WORK TO BE COMPLETED: Restrict the output to the lines below starting at the one that contains "theorem CellMem.modSwarm_modSwarm (c" and ending at the one that contains "theorem modSwarm_modSwarm (s", and restate them word for word, both ends included.

TASK INPUTS:

··········

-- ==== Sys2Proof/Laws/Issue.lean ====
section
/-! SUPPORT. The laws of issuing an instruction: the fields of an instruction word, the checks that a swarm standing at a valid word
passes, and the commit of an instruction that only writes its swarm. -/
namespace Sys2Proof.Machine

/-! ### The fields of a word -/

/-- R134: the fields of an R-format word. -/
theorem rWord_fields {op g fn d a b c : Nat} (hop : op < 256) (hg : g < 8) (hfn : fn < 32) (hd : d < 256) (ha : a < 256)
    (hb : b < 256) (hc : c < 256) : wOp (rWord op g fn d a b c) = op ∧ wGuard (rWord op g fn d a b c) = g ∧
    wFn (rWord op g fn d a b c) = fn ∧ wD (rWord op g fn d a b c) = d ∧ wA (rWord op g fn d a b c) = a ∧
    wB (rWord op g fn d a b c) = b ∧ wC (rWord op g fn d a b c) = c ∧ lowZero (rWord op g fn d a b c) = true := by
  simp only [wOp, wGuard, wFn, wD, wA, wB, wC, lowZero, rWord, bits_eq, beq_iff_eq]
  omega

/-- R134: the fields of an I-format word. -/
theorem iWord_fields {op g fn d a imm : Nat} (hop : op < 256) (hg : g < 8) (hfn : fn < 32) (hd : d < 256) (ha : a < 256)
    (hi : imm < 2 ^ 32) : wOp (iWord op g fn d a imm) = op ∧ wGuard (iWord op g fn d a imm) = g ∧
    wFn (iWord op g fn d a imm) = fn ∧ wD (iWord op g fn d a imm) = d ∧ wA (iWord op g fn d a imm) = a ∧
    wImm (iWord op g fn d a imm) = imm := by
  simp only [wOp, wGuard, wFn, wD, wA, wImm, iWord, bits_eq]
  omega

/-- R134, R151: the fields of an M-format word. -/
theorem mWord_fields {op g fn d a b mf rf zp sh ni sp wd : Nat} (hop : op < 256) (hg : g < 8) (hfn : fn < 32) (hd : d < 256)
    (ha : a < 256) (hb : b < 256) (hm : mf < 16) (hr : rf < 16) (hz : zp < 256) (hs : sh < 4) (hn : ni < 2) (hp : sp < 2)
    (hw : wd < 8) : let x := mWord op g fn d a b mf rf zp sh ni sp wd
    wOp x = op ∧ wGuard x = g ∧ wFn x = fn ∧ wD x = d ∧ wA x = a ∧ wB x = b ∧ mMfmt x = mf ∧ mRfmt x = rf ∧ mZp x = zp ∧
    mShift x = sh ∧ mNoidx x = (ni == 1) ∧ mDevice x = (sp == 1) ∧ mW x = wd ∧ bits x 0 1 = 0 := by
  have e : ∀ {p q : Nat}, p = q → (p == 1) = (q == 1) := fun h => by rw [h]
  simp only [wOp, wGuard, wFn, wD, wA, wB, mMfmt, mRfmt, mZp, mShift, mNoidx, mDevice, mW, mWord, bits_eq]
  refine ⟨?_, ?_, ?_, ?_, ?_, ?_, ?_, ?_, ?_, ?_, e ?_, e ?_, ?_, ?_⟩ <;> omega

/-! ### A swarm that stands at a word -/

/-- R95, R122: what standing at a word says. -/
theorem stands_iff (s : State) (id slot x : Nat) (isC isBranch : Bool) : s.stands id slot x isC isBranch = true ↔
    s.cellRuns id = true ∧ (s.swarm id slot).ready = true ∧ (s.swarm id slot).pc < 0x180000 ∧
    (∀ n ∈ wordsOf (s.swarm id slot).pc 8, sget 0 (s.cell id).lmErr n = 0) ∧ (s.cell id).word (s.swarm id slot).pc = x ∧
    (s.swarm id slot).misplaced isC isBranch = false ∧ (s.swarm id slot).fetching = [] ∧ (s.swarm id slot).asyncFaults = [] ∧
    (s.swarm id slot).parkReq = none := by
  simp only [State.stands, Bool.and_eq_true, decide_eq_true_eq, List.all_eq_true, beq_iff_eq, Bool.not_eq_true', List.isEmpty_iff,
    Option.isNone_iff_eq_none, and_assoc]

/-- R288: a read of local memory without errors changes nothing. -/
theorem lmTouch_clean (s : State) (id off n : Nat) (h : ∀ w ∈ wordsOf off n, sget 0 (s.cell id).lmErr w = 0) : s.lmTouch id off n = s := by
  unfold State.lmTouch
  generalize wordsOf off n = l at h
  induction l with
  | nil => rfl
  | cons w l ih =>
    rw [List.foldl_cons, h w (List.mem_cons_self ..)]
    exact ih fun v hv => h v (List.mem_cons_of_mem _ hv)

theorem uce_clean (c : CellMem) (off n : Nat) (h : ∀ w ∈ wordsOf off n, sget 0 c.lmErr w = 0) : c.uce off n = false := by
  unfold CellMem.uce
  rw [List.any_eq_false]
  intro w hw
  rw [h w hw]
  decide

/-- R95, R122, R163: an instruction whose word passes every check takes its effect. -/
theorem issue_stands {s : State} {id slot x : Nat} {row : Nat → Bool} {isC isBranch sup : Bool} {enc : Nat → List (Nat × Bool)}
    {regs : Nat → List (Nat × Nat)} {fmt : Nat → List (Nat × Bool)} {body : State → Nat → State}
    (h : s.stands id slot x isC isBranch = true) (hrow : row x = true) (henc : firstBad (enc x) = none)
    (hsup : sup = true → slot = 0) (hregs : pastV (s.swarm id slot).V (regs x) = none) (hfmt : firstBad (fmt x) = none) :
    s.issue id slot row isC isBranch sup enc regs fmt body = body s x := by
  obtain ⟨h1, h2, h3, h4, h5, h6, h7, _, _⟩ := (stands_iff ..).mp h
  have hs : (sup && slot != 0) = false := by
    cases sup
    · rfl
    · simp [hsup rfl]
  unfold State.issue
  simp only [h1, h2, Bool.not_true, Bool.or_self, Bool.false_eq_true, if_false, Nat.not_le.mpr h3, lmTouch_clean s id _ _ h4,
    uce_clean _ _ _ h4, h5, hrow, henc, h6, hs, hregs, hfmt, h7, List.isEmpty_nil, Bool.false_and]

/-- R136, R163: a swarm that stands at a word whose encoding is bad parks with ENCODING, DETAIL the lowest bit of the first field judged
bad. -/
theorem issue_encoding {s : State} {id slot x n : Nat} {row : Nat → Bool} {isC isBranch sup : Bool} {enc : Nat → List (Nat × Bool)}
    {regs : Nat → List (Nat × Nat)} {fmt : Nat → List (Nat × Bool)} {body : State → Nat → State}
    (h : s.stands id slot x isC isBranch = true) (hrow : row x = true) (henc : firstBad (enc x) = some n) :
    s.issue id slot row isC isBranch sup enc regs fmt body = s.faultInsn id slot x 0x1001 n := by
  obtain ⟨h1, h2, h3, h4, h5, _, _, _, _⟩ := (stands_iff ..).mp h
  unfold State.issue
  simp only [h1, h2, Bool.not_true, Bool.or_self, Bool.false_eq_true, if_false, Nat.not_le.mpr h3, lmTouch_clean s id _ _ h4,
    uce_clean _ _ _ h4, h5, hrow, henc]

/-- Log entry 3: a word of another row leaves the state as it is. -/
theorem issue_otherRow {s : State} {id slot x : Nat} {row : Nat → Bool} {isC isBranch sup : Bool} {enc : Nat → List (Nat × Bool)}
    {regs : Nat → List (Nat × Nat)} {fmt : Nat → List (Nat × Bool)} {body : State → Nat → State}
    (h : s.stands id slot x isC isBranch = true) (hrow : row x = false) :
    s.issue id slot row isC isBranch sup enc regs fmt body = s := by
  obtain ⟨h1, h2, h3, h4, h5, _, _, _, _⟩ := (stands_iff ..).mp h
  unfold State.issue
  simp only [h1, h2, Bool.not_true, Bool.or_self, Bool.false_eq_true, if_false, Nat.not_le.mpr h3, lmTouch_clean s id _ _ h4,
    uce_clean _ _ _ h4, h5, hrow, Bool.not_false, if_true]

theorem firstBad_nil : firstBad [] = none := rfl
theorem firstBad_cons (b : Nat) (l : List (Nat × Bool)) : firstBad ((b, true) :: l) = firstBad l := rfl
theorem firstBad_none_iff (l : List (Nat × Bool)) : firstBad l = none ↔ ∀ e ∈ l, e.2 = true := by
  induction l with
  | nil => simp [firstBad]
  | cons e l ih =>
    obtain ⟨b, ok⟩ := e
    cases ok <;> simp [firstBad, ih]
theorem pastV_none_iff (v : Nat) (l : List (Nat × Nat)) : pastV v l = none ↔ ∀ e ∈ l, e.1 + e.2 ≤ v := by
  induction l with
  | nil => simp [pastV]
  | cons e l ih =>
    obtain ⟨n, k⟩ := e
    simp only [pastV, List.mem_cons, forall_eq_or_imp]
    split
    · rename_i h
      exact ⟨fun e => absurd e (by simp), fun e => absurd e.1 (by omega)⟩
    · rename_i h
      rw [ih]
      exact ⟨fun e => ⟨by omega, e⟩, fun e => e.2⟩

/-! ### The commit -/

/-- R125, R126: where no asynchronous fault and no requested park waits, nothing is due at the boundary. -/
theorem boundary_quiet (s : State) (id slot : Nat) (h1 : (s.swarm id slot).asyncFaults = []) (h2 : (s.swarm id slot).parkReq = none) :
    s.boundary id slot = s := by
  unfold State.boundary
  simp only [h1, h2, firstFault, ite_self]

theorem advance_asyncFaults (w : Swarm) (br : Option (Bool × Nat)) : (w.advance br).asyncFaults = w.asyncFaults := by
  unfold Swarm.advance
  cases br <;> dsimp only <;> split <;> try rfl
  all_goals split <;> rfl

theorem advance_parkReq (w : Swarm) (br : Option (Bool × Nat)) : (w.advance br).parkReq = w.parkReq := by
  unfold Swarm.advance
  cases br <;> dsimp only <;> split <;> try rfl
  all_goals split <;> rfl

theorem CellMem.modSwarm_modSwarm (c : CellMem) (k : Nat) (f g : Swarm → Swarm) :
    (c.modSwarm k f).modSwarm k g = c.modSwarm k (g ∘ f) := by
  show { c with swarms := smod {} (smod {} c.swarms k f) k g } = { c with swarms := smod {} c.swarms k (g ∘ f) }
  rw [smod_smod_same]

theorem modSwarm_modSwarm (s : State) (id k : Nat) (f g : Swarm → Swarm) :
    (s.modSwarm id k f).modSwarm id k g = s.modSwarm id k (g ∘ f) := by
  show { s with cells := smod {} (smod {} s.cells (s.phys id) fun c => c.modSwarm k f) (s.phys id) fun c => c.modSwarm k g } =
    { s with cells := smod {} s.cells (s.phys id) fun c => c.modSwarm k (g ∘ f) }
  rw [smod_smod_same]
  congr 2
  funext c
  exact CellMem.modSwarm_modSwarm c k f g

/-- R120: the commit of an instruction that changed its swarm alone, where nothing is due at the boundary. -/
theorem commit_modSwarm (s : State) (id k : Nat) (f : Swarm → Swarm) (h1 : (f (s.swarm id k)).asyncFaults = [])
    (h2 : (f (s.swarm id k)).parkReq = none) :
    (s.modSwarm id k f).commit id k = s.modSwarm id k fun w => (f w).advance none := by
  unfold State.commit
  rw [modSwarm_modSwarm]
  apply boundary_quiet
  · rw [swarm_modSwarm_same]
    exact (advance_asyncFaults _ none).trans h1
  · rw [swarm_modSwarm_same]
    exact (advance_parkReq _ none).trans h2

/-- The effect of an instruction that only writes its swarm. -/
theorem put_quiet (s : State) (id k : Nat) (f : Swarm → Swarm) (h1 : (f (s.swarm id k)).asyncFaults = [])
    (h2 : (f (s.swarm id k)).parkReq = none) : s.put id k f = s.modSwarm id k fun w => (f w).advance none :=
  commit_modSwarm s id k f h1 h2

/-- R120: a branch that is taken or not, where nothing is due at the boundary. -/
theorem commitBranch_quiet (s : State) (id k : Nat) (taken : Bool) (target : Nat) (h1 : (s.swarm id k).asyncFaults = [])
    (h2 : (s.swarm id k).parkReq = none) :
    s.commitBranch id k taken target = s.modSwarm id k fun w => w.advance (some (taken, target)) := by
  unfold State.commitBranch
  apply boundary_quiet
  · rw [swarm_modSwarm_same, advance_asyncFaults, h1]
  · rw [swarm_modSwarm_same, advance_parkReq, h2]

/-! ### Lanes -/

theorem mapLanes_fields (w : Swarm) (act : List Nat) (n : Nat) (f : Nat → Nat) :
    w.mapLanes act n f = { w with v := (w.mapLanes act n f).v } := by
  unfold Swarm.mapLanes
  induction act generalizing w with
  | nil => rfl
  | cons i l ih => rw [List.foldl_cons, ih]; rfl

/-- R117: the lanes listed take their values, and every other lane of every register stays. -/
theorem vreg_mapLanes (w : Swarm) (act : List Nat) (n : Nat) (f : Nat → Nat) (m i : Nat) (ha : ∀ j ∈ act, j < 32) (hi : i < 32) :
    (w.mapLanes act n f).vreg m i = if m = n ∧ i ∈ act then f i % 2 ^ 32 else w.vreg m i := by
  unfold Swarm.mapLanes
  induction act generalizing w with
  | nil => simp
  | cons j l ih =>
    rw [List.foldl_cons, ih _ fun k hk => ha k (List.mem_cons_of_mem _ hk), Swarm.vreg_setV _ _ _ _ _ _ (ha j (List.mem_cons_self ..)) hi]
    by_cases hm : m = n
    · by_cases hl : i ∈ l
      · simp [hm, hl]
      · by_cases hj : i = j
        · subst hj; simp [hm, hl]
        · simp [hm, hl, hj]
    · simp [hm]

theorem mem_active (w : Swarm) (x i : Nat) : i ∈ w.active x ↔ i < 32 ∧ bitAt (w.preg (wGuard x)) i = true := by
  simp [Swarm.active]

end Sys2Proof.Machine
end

··········

YOUR RESPONSE:
theorem CellMem.modSwarm_modSwarm (c : CellMem) (k : Nat) (f g : Swarm → Swarm) :
    (c.modSwarm k f).modSwarm k g = c.modSwarm k (g ∘ f) := by
  show { c with swarms := smod {} (smod {} c.swarms k f) k g } = { c with swarms := smod {} c.swarms k (g ∘ f) }
  rw [smod_smod_same]

theorem modSwarm_modSwarm (s : State) (id k : Nat) (f g : Swarm → Swarm) :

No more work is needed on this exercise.